Database Performance

Query Optimization Checklist

IssueSymptomSolution
Missing indexSlow queries, full table scansAdd appropriate index
Too many indexesSlow writesRemove unused indexes
N+1 queriesMany similar queriesUse eager loading/JOINs
SELECT *Fetching unused dataSelect only needed columns
Large result setsHigh memory usagePagination, streaming
Lock contentionTimeouts, deadlocksReduce transaction scope

Slow Query Analysis

-- PostgreSQL: Enable slow query log
ALTER SYSTEM SET log_min_duration_statement = 1000;  -- Log queries > 1s

-- Analyze query execution plan
EXPLAIN (ANALYZE, BUFFERS, FORMAT TEXT)
SELECT * FROM orders 
WHERE user_id = 123 
ORDER BY created_at DESC 
LIMIT 10;

-- Look for:
-- - Seq Scan (table scan, consider index)
-- - High actual time
-- - Large rows removed by filter
-- - Sort operations on large datasets

Connection Pool Sizing

# Rule of thumb: connections = (core_count * 2) + effective_spindle_count
# For SSD: connections ≈ (cores * 2) + 1

from sqlalchemy import create_engine

engine = create_engine(
    DATABASE_URL,
    pool_size=20,           # Base pool size
    max_overflow=10,        # Extra connections allowed
    pool_timeout=30,        # Wait time for connection
    pool_recycle=1800,      # Recycle connections after 30 min
    pool_pre_ping=True,     # Test connection before use
)

Application-Level Optimization

Async I/O

import asyncio
import aiohttp

# ❌ Sequential - slow
def fetch_all_sequential(urls):
    results = []
    for url in urls:
        response = requests.get(url)
        results.append(response.json())
    return results  # Takes N * avg_response_time

# ✅ Concurrent - fast
async def fetch_all_concurrent(urls):
    async with aiohttp.ClientSession() as session:
        tasks = [fetch(session, url) for url in urls]
        return await asyncio.gather(*tasks)  # Takes max(response_times)
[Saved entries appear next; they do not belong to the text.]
-- ==== Sys2Proof/Machine/Views.lean ====
section
/-! DEFINITION. What a read of a register shows where the value stands outside the register fields: selected table entries, clocks,
queues, and summaries of other state (R15; the register tables of spec/00 to spec/23). -/

namespace Sys2Proof.Machine

open Sys2Proof

/-- A field `f` of a word. -/
def Fld.of (f : Fld) (w : Nat) : Nat := bits w f.lo f.w

/-! GLB, PWR, CLK -/

/-- GLB_SUPDAT shows the stepping-table entry of GLB_SUPIDX, zeros beyond the table (R27). -/
def viewGlb (s : State) (f : Fld) : Option Nat :=
  if f.adr = GLB_SUPDAT_GEN.adr then
    some (match s.supTab[s.rd GLB_SUPIDX_INDEX]? with
      | none => 0
      | some e => f.of (e.gen * 2 ^ 28 + e.stepMin * 2 ^ 20 + e.stepMax * 2 ^ 12 + e.proto * 2 ^ 8 + e.feat))
  else none

/-- Hours since the last coin-cell measurement; a die's telemetry link. -/
def viewPwr (s : State) (f : Fld) (off : Nat) : Option Nat :=
  if f = PWR_BATT_AGE then some (if s.rd PWR_BATT_VBAT = 0 then 0 else min 255 ((s.clocks.elapsed - s.power.battAt) / 3600000000000))
  else if f = PWR_DIERAIL_LINK then some ((s.die (off / 4)).rails && (s.die (off / 4)).link).toNat
  else none

/-- The timebase and the real-time clock (R436). -/
def viewClk (s : State) (f : Fld) : Option Nat :=
  if f = CLK_TBL_TB then some (s.clocks.tb % 2 ^ 32)
  else if f = CLK_RTCSEC_SEC then some (s.clocks.rtc / 1000000000 % 2 ^ 32)
  else if f = CLK_RTCSECH_SECH then some (s.clocks.rtc / 1000000000 / 2 ^ 32 % 2 ^ 16)
  else if f = CLK_RTCSECH_SUB then some (s.clocks.rtc % 1000000000 * 32768 / 1000000000)
  else none

/-! CFG: the frame table (R285, R293) -/

/-- Dies at the two ends of the express net that a keep-list entry names: the dies that one channel of it alone touches.  [DEDUCED 37: notes/assumptions] -/
def netEnds (i : Image) (e : Nat) : List Nat :=
  let ds := (keptNets { i with keep := [e] } i.spine).flatMap fun x => eyeDies (x / 9600)
  ds.filter fun d => ds.count d == 1

/-- The net passes through the Last. -/
def netSpoke (i : Image) (e : Nat) : Bool := (keptNets { i with keep := [e] } i.spine).any fun x => x / 9600 < 12

/-- The frame holds state that the keep-list of the image names. -/
def frameKept (i : Image) (fid : Nat) : Bool :=
  let d := frameDie fid
  let x := frameIdx fid
  let col := x % 1248 / 16
  i.keep.any fun e =>
    let here := d < 12 && x < 39936 && bits e 56 4 == d && bits e 51 5 == x / 1248
    match keepKind e with
    | 1 => here && col == bits e 45 6
    | 2 => here && col == 68 + bits e 45 6 / 16
    | 4 => here && col == 64 + bits e 44 7 / 32
    | 3 => (d < 12 && 39936 ≤ x && x < 40160 && (netEnds i e).contains d) || (d == 12 && x < 64 && netSpoke i e)
    | _ => false

def viewCfg (s : State) (f : Fld) : Option Nat :=
  let fid := s.rd CFG_FTSEL_FID
  let crc := fun p => if frameSt s fid p = 0 then 0 else crc32 16384 (frameData s fid p)
  let a := planeOf s fid 0
  if f = CFG_FTDAT0_CRC then some (crc 0)
  else if f = CFG_FTDAT1_CRC then some (crc 1)
  else if f.adr = CFG_FTDAT2_DIE.adr then
    let d := if frameReserved fid then 15 else frameDie fid
    let dlev := d == 12 || (d < 12 && 39936 ≤ frameIdx fid)
    let n := if d = 12 then frameIdx fid else if dlev then frameIdx fid - 39936 else frameIdx fid % 1248
    some (if d = 15 then (if f = CFG_FTDAT2_DIE then 15 else 0)
      else f.of (d * 2 ^ 28 + dlev.toNat * 2 ^ 27 + (if dlev then 0 else frameIdx fid / 1248) * 2 ^ 22 + n / 16 * 2 ^ 15 + n % 16 * 2 ^ 11))
  else if f.adr = CFG_FTDAT3_ST1.adr then
    some (f.of (frameSt s fid 1 * 2 ^ 30 + frameSt s fid 0 * 2 ^ 28 + a * 2 ^ 27 + (frameBadsel s fid 1).toNat * 2 ^ 26 + (frameBadsel s fid 0).toNat * 2 ^ 25 +
      (frameKept s.cfg.aimg fid || frameKept s.cfg.simg fid).toNat * 2 ^ 24 + (frameNorb s fid 0 || frameNorb s fid 1).toNat * 2 ^ 23 +
      tabGet 0 s.cfg.ce fid % 16 * 2 ^ 16))
  else none

/-! WLT -/

/-- Item of a statistics field: class or bin of its instance. -/
def viewStat (s : State) (f : Fld) (off : Nat) : Option Nat :=
  let x := fun item => tabGet 0 s.welt.shown (s.rd WLT_STSEL_EP * 32 + item)
  if f = WLT_STPKT_VALUE then some (x (off / 4))
  else if f = WLT_STBYTL_VALUE then some (x (4 + off / 8) % 2 ^ 32)
  else if f = WLT_STBYTH_VALUE then some (x (4 + off / 8) / 2 ^ 32)
  else if f = WLT_STHIST_VALUE then some (x (8 + off / 4))
  else if f = WLT_STMAX_VALUE then some (x 24)
  else none

def viewWlt (s : State) (f : Fld) (off : Nat) : Option Nat :=
  let n := s.rd WLT_FLOWSEL_FLOW
  let x := s.flowNow n
  let y := s.flowSt n
  if f = WLT_SNPOCC_ENTRIES then some s.welt.snoop.length
  else if f = WLT_LACE_RUN then some (decide (s.rd WLT_SVC_STATE = 3)).toNat
  else if f = WLT_LACE_SLOT then some (laceSlots s % 1024)
  else if f = WLT_LACEFRM_FRAME then some (laceFrame s % 2 ^ 32)
  else if f = WLT_OLDCNT_COUNT then some (oldCount s)
  else if f.adr = WLT_FLOWA_EN.adr then some (f.of (y.en.toNat * 2 ^ 31 + (if x.cells = [] then 0 else 2 ^ 30) + x.slots.length * 2 ^ 16 + x.src))
  else if f.adr = WLT_FLOWB_DST.adr then some (f.of (x.dst * 2 ^ 16 + x.dly % 256 * 2 ^ 8))
  else if f = WLT_FLOWUNITS_COUNT then some y.units
  else if f = WLT_FLOWHELD_COUNT then some y.held
  else if f = WLT_FLOWOVR_COUNT then some y.ovr
  else viewStat s f off

/-! QUE, DRC, COB -/

def viewQue (s : State) (f : Fld) : Option Nat :=
  if f = QUE_QPMASK_MASK then some (qPmask s (s.rd QUE_QSEL_Q))
  else if f = QUE_QCMASK_MASK then some (qCmask s (s.rd QUE_QSEL_Q))
  else if f = QUE_ENCNT_COUNT then some (enabledQueues s).length
  else none

def viewDrc (s : State) (f : Fld) (off : Nat) : Option Nat :=
  if f.adr = DRC_EYEDAT_LEFT.adr then
    let l := s.rdi DRC_EYESEL_LANE off
    let e := tabGet {} (s.chan (off / 0x200)).eyes (s.rdi DRC_EYESEL_DIR off * 10 + l)
    some (if 10 ≤ l then 0 else f.of (e.left % 256 * 2 ^ 24 + e.right % 256 * 2 ^ 16 + e.centre % 256 * 2 ^ 8 + e.vref % 64))
  else none

def viewCob (s : State) (f : Fld) (off : Nat) : Option Nat :=
  if f = COB_STAT_GUAR then some (guarMask s)
  else if f = COB_HIST_USED then some s.cob.hist.length
  else if f = COB_INTV_INTV then some (intvCfg s (off / 4))
  else none

/-! EYE -/

/-- ROLE of a lane. -/
def laneRole (k : EyeGroup) (l : Nat) : Nat :=
  if l = 88 then 8
  else if k.failed.contains l then 7
  else if k.retired.contains l then 6
  else if 84 ≤ l then (if (tabGet none k.subst l).isSome then 3 else 2)
  else if k.reserves.contains l then (if (tabGet none k.subst l).isSome then 5 else 4)
  else if 80 ≤ l then 1 else 0

/-- SUBST of a lane. -/
def laneSubst (k : EyeGroup) (l : Nat) : Nat :=
  let r := laneRole k l
  if r = 3 ∨ r = 5 then (tabGet none k.subst l).getD 0xFF
  else if r = 6 ∨ r = 7 then ((k.subst.find? fun p => p.2 == some l).map Prod.fst).getD 0xFF
  else 0xFF

def viewEye (s : State) (f : Fld) (off : Nat) : Option Nat :=
  let l := s.rd EYE_LSEL_LANE
  let k := s.eye (gix (s.rd EYE_LSEL_EYELET) (s.rd EYE_LSEL_DIR) (s.rd EYE_LSEL_GROUP))
  if f = EYE_STAT_CORNER then some (isCorner (off / 4)).toNat
  else if f.adr = EYE_LDAT_ROLE.adr then
    some (if 88 < l then 0 else f.of (laneRole k l * 2 ^ 28 + laneSubst k l * 2 ^ 20 + min (tabGet 0 k.corr l) 0xFFFFF))
  else none

/-! SBP, SEC, UPD, BBX, HLT -/

def viewSbp (s : State) (f : Fld) : Option Nat := if f = SBP_LINK_ADDR then some (nvsGet s nvsWSPADDR) else none

/-- REMAIN of the cell service window (R534). -/
def viewSec (s : State) (f : Fld) : Option Nat :=
  if f = SEC_BATSVC_REMAIN then some (if s.rd SEC_BATSVC_OPEN = 1 then 600 - (s.clocks.elapsed - s.secur.winAt) / 1000000000 else 0) else none

/-- The copy of a component that UPD_COMPSEL names; none reads all zeros.  [DESIGN CHOICE 54; DEDUCED 55: notes/assumptions] -/
def selCopy (s : State) : Option CompCopy :=
  let c := s.rd UPD_COMPSEL_COMP
  if 20 < c then none
  else match s.rd UPD_COMPSEL_COPY with
    | 0 => some (activeCopy s c)
    | 1 => some (tabGet {} s.upd.prev c)
    | 2 => match s.upd.pkg with
      | some p => if p.comps.any fun x => x.1 == c then some (tabGet {} p.comps c) else none
      | none => none
    | _ => none

def viewUpd (s : State) (f : Fld) : Option Nat :=
  let c := s.rd UPD_COMPSEL_COMP
  if f.adr = UPD_COMPVER_MAJOR.adr then some (match selCopy s with | none => 0 | some x => f.of x.version)
  else if f.adr = UPD_COMPINF_COMPAT.adr then
    let here := decide (c ≤ 20) && s.rd UPD_COMPSEL_COPY != 3
    let sw := here && s.upd.taken.contains c && (s.rd UPD_STAT_STATE == 6 || s.rd UPD_STAT_STATE == 7)
    let own := match selCopy s with | none => 0 | some x => x.compat % 2 ^ 16 * 2 ^ 16 + x.valid.toNat * 2 ^ 15
    some (f.of (own + (if here && compPresent s c then 2 ^ 14 else 0) + (if sw then 2 ^ 13 else 0)))
  else none

def viewBbx (s : State) (f : Fld) (off : Nat) : Option Nat :=
  let r := ringFind s (s.rd BBX_RSEL_SEQ)
  if f = BBX_STAT_PEND then some s.bbx.pend.length
  else if f = BBX_STAT_NVWAIT then some (!s.bbx.pend.isEmpty && s.rd PWR_STAT_NVINH == 1).toNat
  else if f = BBX_RSTAT_VALID then some r.isSome.toNat
  else if f = BBX_RSTAT_CRCOK then some (match r with | some x => x.2.toNat | none => 0)
  else if f = BBX_RDAT_WORD then
    some (match r with
      | some (x, true) => ofBytes (((recBytes x).drop off).take 4)
      | _ => 0)
  else none

/-- HLT_SUM (R594). -/
def viewHlt (s : State) (f : Fld) : Option Nat :=
  if f = HLT_SUM_SPARES then some (s.rd COB_STAT_SPFULL != 0).toNat
  else if f = HLT_SUM_SCRUB then some (guarMask s != 31).toNat
  else if f = HLT_SUM_DRAM then
    some ((List.range 8).any fun c => drcState s c == drcRETRAINING || drcState s c == drcFAILED || s.rdi DRC_CHSTAT_HOT (oCh c) == 1).toNat
  else if f = HLT_SUM_SAZOR then some ((List.range 8).any fun b => s.rdi SZL_BCTL_EN (oBun b) == 1 && szlState s b != 3).toNat
  else if f = HLT_SUM_EYELET then some ((List.range 24).any fun e => s.rdi EYE_STAT_STATE (4 * e) == 3 || s.rdi EYE_STAT_STATE (4 * e) == 4).toNat
  else if f = HLT_SUM_GEAR then some (dieList.any fun g => s.rdi HLT_GSTAT_ACT (4 * g) == 1).toNat
  else if f = HLT_SUM_TEMP then some (dieList.any fun d => s.rdi HLT_TEMP_STATE (4 * d) != 0).toNat
  else if f = HLT_SUM_SUPPLY then some (s.rd PWR_STAT_WARN == 1 || s.rd PWR_STAT_BATLOW == 1 || s.rd PWR_STAT_BATABS == 1 || s.rd PWR_STAT_PSUHOT == 1).toNat
  else none

/-! Per-die space -/

/-- Core of an offset in per-die space. -/
def offCore (off : Nat) : Nat := rix (off / 0x100000) (off % 0x100000 / 0x100)

def viewDie (s : State) (f : Fld) (off : Nat) : Option Nat :=
  let c := offCore off
  if f.adr = FDC_IDENT_SERIAL.adr then some (f.of (s.die (off / 0x100000)).ident)
  else if f.adr = FDC_CAPW_FMT.adr then some (f.of (s.die (off / 0x100000)).capw)
  else if f = BNK_STAT_TDP then some (decide (off % 0x800 / 0x20 < 8)).toNat
  else if f = AWL_STAT_IPL then some (bits (s.core c).arch.sr 24 3)
  else if f = AWL_STAT_XVEC then some (bits ((s.core c).arch.get kXCAUSE) 0 8)
  else if f = AWL_IPEND_PEND then some (ipend s c)
  else if f = AWL_WDGCNT_COUNT then some (wdNow s c)
  else none

/-- What a field shows where it is not stored. -/
def viewOf (s : State) (f : Fld) (off : Nat) : Option Nat :=
  if 0x1000000 ≤ f.adr then viewDie s f off
  else match f.adr / 0x10000 with
    | 0 => viewGlb s f
    | 1 => viewPwr s f off
    | 2 => viewClk s f
    | 4 => viewCfg s f
    | 6 => viewWlt s f off
    | 7 => viewQue s f
    | 8 => viewDrc s f off
    | 9 => viewCob s f off
    | 11 => viewEye s f off
    | 13 => viewSbp s f
    | 14 => viewSec s f
    | 16 => viewUpd s f
    | 17 => viewBbx s f off
    | 18 => viewHlt s f
    | _ => none

/-- The value of field `f`, instance offset `off`, as a read shows it. -/
def fieldVal (s : State) (f : Fld) (off : Nat) : Nat :=
  if f.acc = .wo then 0
  else match viewOf s f off with
    | some v => v % 2 ^ f.w
    | none => s.rdi f off

end Sys2Proof.Machine
end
async def fetch(session, url):
    async with session.get(url) as response:
        return await response.json()

Efficient Data Structures

# Use appropriate data structures
from collections import deque, defaultdict
from functools import lru_cache

# O(1) append/pop from both ends
queue = deque(maxlen=1000)  # Bounded queue

# Avoid repeated dictionary key checks
counts = defaultdict(int)
for item in items:
    counts[item] += 1  # No KeyError

# Memoization for expensive computations
@lru_cache(maxsize=1000)
def expensive_calculation(n):
    return fibonacci(n)

Performance Testing Strategy

Types of Tests

Test TypePurposeTools
Load TestingNormal expected loadLocust, k6, JMeter
Stress TestingBeyond normal capacitySame tools, higher load
Spike TestingSudden traffic spikesSimulate flash sales
Soak TestingExtended period (memory leaks)Run for hours/days
Breakpoint TestingFind system limitsGradually increase load

Key Metrics to Track

# Response time percentiles
p50 = 100ms   # Median - most users
p95 = 500ms   # 95% of requests faster than this
p99 = 1000ms  # Tail latency - worst 1%

# Throughput
rps = 10000   # Requests per second

# Error rate
error_rate = errors / total_requests  # Should be < 1%

# Saturation
cpu_usage = 70%      # Alert at 80%
memory_usage = 60%   # Alert at 75%

Optimization Checklist

1

Measure First

Never optimize without data. Profile your application, identify bottlenecks using APM tools (New Relic, Datadog, Jaeger).
2

Cache Aggressively

Add caching at every level - browser, CDN, application, database. Use cache-aside pattern with appropriate TTLs.
3

Optimize Queries

Use EXPLAIN ANALYZE, add proper indexes, avoid N+1 queries, use connection pooling.
4

Use Async

Don’t block on I/O. Use async/await, message queues, background jobs for long-running tasks.
5

Optimize Frontend

Minimize bundle size, lazy load, use CDN, optimize images, implement proper caching headers.
6

Scale Appropriately

Start with vertical scaling (simpler), move to horizontal when needed. Use auto-scaling.

Quick Reference

Latency Targets

OperationGoodAcceptablePoor
Page load< 1s< 3s> 5s
API response< 100ms< 500ms> 1s
Database query< 10ms< 100ms> 500ms
Cache lookup< 1ms< 10ms> 50ms

Capacity Planning Formula

Required Capacity = (Peak RPS × Avg Response Time) / Utilization Target

Example:
- Peak: 10,000 RPS
- Avg response: 100ms
- Target utilization: 70%

Capacity = (10000 × 0.1) / 0.7 = 1,429 concurrent connections needed
Remember: “Premature optimization is the root of all evil” - Donald Knuth. Focus on clean code first, then optimize the actual bottlenecks. Always measure before and after optimization.
Common Mistake: Optimizing based on assumptions. Always profile first, optimize the actual hot paths, and verify improvements with benchmarks.